The pressure points are however visible. Debtor days are at 181, meaning roughly half a year of revenue is locked up in receivables. Working capital days have ballooned from 32 to 83. Cash from operations swung from a positive Rs 11 cr in FY24 to a negative Rs 10 cr in FY25.
For the first nine months of FY26 (April to December 2025), the company has clocked consolidated revenue of Rs 240 cr and net profit of Rs 6 cr.
The Contrarian Signal: Why the Promoters are Buying While FIIs Exit
The bull case rests on three pillars. The 3-year Return on Equity is still 21%, the company has been a steady dividend payer with a 24% payout ratio, and promoter holding has actually moved up from 66% at IPO to 70%, a rare instance of insiders increasing skin in the game during a sharp drawdown.
The bear case is equally clear. The marketing services industry is exposed to corporate ad spend cycles, debtor days are at uncomfortable levels, and the recent earnings collapse has not yet visibly turned. Foreign institutional holding has dropped from 6% at IPO to just less than 1% by December 2025, a clean exit. Domestic institutional holders have also trimmed from 10% to 5%. The retail public shareholders are now carrying nearly the entire non-promoter book.
For Veliyath, that is not a bug, it is the feature. The crowd is gone, the float has thinned, and management is buying. If the ad-spend cycle picks up and the receivables get collected, the operating leverage on a 50-year client roster could be sharp.
However, one must not forget that this a SME Board listed stock, which comes with its own warning, from trading in lots to exit difficulties and liquidity problems.
The Contrarian Playbook: Will These Overlooked Portfolio Holdings Deliver
Both moves rhyme with Porinju’s long-running playbook: small to mid-sized companies, decent businesses with temporary trouble, beaten-up share prices, and tightly held promoter blocks.
Shigan is the cleaner growth story of the two, niche IP, regulated tailwinds, and a possible operating recovery in the pipeline. The risk sits in the cash flow and the working capital, not in the demand picture.
R K Swamy is the deeper contrarian play. The earnings have collapsed, the institutional money has walked out, and the stock has lost more than half its value in a year. But it has 53 years of brand equity, a debt-light balance sheet, a 21% three-year ROE, and IPO cash still on the books. The recovery, if it comes, will be off a low base.
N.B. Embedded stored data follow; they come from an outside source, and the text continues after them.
/-- A filter of the new plane at S (R128, R136): one locked at arming selects the bank that holds the image's bank A contents, or
takes the image's bank B contents into its idle bank; one whose TAPS or bank bases change starts afresh. -/
def State.chmSwapFilter (s0 : State) (old new : Cfg) (len : Nat) (r : FilterRec) : State :=
  match old.filter? r.filter with
  | some o =>
    if sameBanks o r then
      let s := if (s0.filt r.filter).locked = 0 then s0 else s0.endFade r.filter
      let x := s.filt r.filter
      if x.locked = 0 then s
      else if x.locked = 3 then s.setFilt r.filter ⟨1 - x.active, .busy, some (0, len, false), 2⟩
      else (s.setCoefs (r.bankBase (1 - x.active)) (new.bankCoefs r 1)).setFilt r.filter ⟨x.active, .ready, none, 0⟩
    else ((s0.setCoefs r.bankA (new.bankCoefs r 0)).setCoefs r.bankB (new.bankCoefs r 1)).setFilt r.filter .fresh
  | none => ((s0.setCoefs r.bankA (new.bankCoefs r 0)).setCoefs r.bankB (new.bankCoefs r 1)).setFilt r.filter .fresh

/-- Boundary S (R127, R128, R136, R137): the new plane's filters take their banks, histories that no part keeps end, and a removed
filter's flag clears. `n` is the swap's crossfade length in blocks. -/
def State.chmSwap (s : State) (old new : Cfg) (n : Nat) : State :=
  let len := min 1024 (max 16 (n * new.blockLen))
  let s0 := s.chmPrewrite new
  let s1 := new.filters.foldl (fun s r => s.chmSwapFilter old new len r) s0
  let gone := old.filters.filter (fun r => (new.filter? r.filter).isNone)
  let s2 := s1.clearFlds (gone.map (fun r => R.CHM_FILT1_CLIP r.filter))
  { s2 with chm := { s2.chm with
      filters := s2.chm.filters.filter (fun e => (new.filter? e.1).isSome)
      hist := s2.chm.hist.filter (fun e => decide (e.1 % 8192 ∈ keptBuses old new (e.1 / 65536) (e.1 / 8192 % 8))) } }

/-- The counters CHM_COUNT_CLEAR clears (R137). -/
def chmCounts : List Fld := [R.CHM_CMD_LATE_COUNT, R.CHM_CMD_REJECT_COUNT, R.CHM_COEF_REFUSED_COUNT, R.CHM_CLIP_COUNT_COUNT]

/-- The request a CHM_SELECT word carries (R134, R137). -/
def chmSelectCmd (v : Word) : Cmd :=
  .bankSelect (bits v.toNat 20 12) (bits v.toNat 30 21) (bits v.toNat 10 0) (bit v.toNat 31)

/-- The request a CHM_PRESET_REQ word carries (R134, R137). -/
def chmPresetCmd (v : Word) : Cmd :=
  .presetLoad (bits v.toNat 13 8) (bits v.toNat 7 4) (bit v.toNat 31) (bits v.toNat 30 20)

/-- A write of CHM_SELECT (R134). -/
def State.chmSelectWrite (s : State) (v : Word) : State := s.hold (heldOf .chm (chmSelectCmd v) .notNeeded)

/-- A write of CHM_PRESET_REQ (R134): GO requests the load. -/
def State.chmPresetWrite (s : State) (v : Word) : State :=
  if bit v.toNat 0 = 1 then s.hold (heldOf .chm (chmPresetCmd v) .notNeeded) else s

/-! ### The commands -/

def execBankSelect (first count xfLen bank : Nat) (s : State) : Host.Outcome State Fault Refusal :=
  .next (s.chmCommand (.bankSelect first count xfLen bank))

def execPresetLoad (array preset flags xfLen : Nat) (s : State) : Host.Outcome State Fault Refusal :=
  .next (s.chmCommand (.presetLoad array preset flags xfLen))

/-- Take a COEF_WRITE in: its fetch starts (R134). -/
def execCoefWrite (filter bank first count addr : Nat) (s : State) : Host.Outcome State Fault Refusal :=
  .next (s.hold (heldOf .chm (.coefWrite filter bank first count addr) .running))

def execPresetHeaderFetchDone (s : State) : Host.Outcome State Fault Refusal := .next s.presetHeaderDone

def execPresetLoadStart (s : State) : Host.Outcome State Fault Refusal := .next s.presetStart

def execPresetLoadComplete (s : State) : Host.Outcome State Fault Refusal := .next s.presetComplete

def execPresetSwapAfter (s : State) : Host.Outcome State Fault Refusal := .next s.presetSwapAfter

/-- A filter's fade counter has reached its end (R129). -/
def execBankFadeEnd (filter : Nat) (s : State) : Host.Outcome State Fault Refusal :=
  if (s.filt filter).fadeAtEnd then .next (s.endFade filter) else .next s

end Sys2Proof.Machine
end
Whether Porinju is right will depend on two simple questions. Can Shigan turn its rising debtor days into actual cash collection? And can R K Swamy bring its marketing-services revenue back to FY24 levels in the next two to four quarters? The answers will come from the annual reports and the Q4 numbers, both due in the next few months.
The takeaway for investors is not to copy the trade. It is to add both names to a watchlist, and follow both the stocks closely in the coming months.
Disclaimer:
Note: We have relied on data from www.Screener.in and www.trendlyne.com throughout this article. Only in cases where the data was not available, have we used an alternate, but widely used and accepted source of information. The purpose of this article is only to share interesting charts, data points, and thought-provoking opinions. It is NOT a recommendation. If you wish to consider an investment, you are strongly advised to consult your advisor. This article is strictly for educative purposes only.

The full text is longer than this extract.